Go through the material and pull out every line with the string "setLaneState" in it.
** Opening SUPPLIED DATA block **
/-- A step-done event (R51): SPLICE_OUT for an OUT order (R125, R129), CONFIRMED for a FILL order (R126), the end of the break for an IN
order (R128). -/
def stepDone (kind : StepKind) (h : Handle) (target : Source) (s : State) : State :=
  let a := s.avail h.slot
  if a.gen ≠ h.gen ∨ a.state = .empty then s
  else
    match kind with
    | .out => if a.airing ∨ a.final then raise (.spliceOut (s.head h.slot) a.holder a.outTick a.state) a.addressed s else s
    | .fill => if a.airing then s.updAvail h.slot fun a => { a with fillStep := .confirmed } else s
    | .inStep =>
      if a.state = .returning then
        let r : FinalResult := if a.released then .released else .returned
        finish h.slot .ended r (raise (.spliceIn (s.head h.slot) target a.inTick a.frames r) a.addressed s)
      else s
    | .owner | .stop => s

/-- What becomes of the planned transition at a DONE (R33). -/
def handlePlanned (l : Fin 32) (s : State) : State :=
  let L := s.lane l
  let E := earliestEffect L s.tick
  match L.planned with
  | none => s
  | some P =>
    match P.kind with
    | .owner =>
      if some P.target = L.confirmed then s.updLane l fun L => { L with planned := none } else commit l .owner P.target E none s
    | .stop => commit l .stop .net E none s
    | .fill | .inStep =>
      let fill := decide (P.kind = .fill)
      let effect := stepEffect s l P.effect
      let s1 := commit l (if fill then .fill else .inStep) (stepTarget s l fill P.avail) effect P.avail s
      match P.avail with
      | some h => reportCommitted fill h effect s1
      | none => s1

/-- Set the confirmed source, raising LANE_STATE with cause SOURCE on a change (R45, R49). -/
def setConfirmed (l : Fin 32) (x : Option Source) (s : State) : State :=
  if (s.lane l).confirmed = x then s else raiseLaneState l .source (s.updLane l fun L => { L with confirmed := x })

/-- Set the lane state and raise LANE_STATE with cause STATE (R26). -/
def setLaneState (l : Fin 32) (x : LaneState) (s : State) : State :=
  raiseLaneState l .state (s.updLane l fun L => { L with state := x })

/-- A lane in STOPPING goes to OFF when its stop order is done, with no planned transition (R23). -/
def endStop (l : Fin 32) (kind : StepKind) (s : State) : State :=
  if (s.lane l).state = .stopping ∧ kind = .stop then setLaneState l .off (s.updLane l fun L => { L with planned := none }) else s

/-- A matched DONE for the outstanding record o of a lane (R45). -/
def orderDone (l : Fin 32) (o : Outstanding) (s : State) : State :=
  let s1 := setConfirmed l (some o.target) (s.setOrder l none)
  let s2 := endStop l o.kind (s1.updLane l fun L => { L with committed := none })
  let s3 := match o.avail with
    | some h => stepDone o.kind h o.target s2
    | none => s2
  handlePlanned l s3

/-- The lane state after a lane fault (R49, step 4). -/
def faultedState : LaneState → LaneState
  | .run => .fault
  | .stopping => .off
  | .fault => .fault
  | .off => .off

/-- A lane fault for the outstanding record o of a lane, which has been removed (R49, R50). -/
def laneFault (l : Fin 32) (o : Outstanding) (reason : FaultReason) (code : Option FabricCode) (s : State) : State :=
  let s1 := setConfirmed l none s
  let s2 := s1.updLane l fun L =>
    { L with committed := none, planned := none, faultReason := some reason, failedTarget := some o.target }
  let next := faultedState (s2.lane l).state
  let s3 := if next = (s2.lane l).state then s2 else setLaneState l next s2
  let s4 := raise (.laneFault l o reason code next s.tick) [] s3
  let s5 := finishLane l .missed .fault s4
  if next = .fault then reresolve .ordinary l s5 else s5

end Sys2Proof.Machine
end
** Closing SUPPLIED DATA block **
● THE COMPLETED TASK:
def setLaneState (l : Fin 32) (x : LaneState) (s : State) : State :=
  if (s.lane l).state = .stopping ∧ kind = .stop then setLaneState l .off (s.updLane l fun L => { L with planned := none }) else s
  let s3 := if next = (s2.lane l).state then s2 else setLaneState l next s2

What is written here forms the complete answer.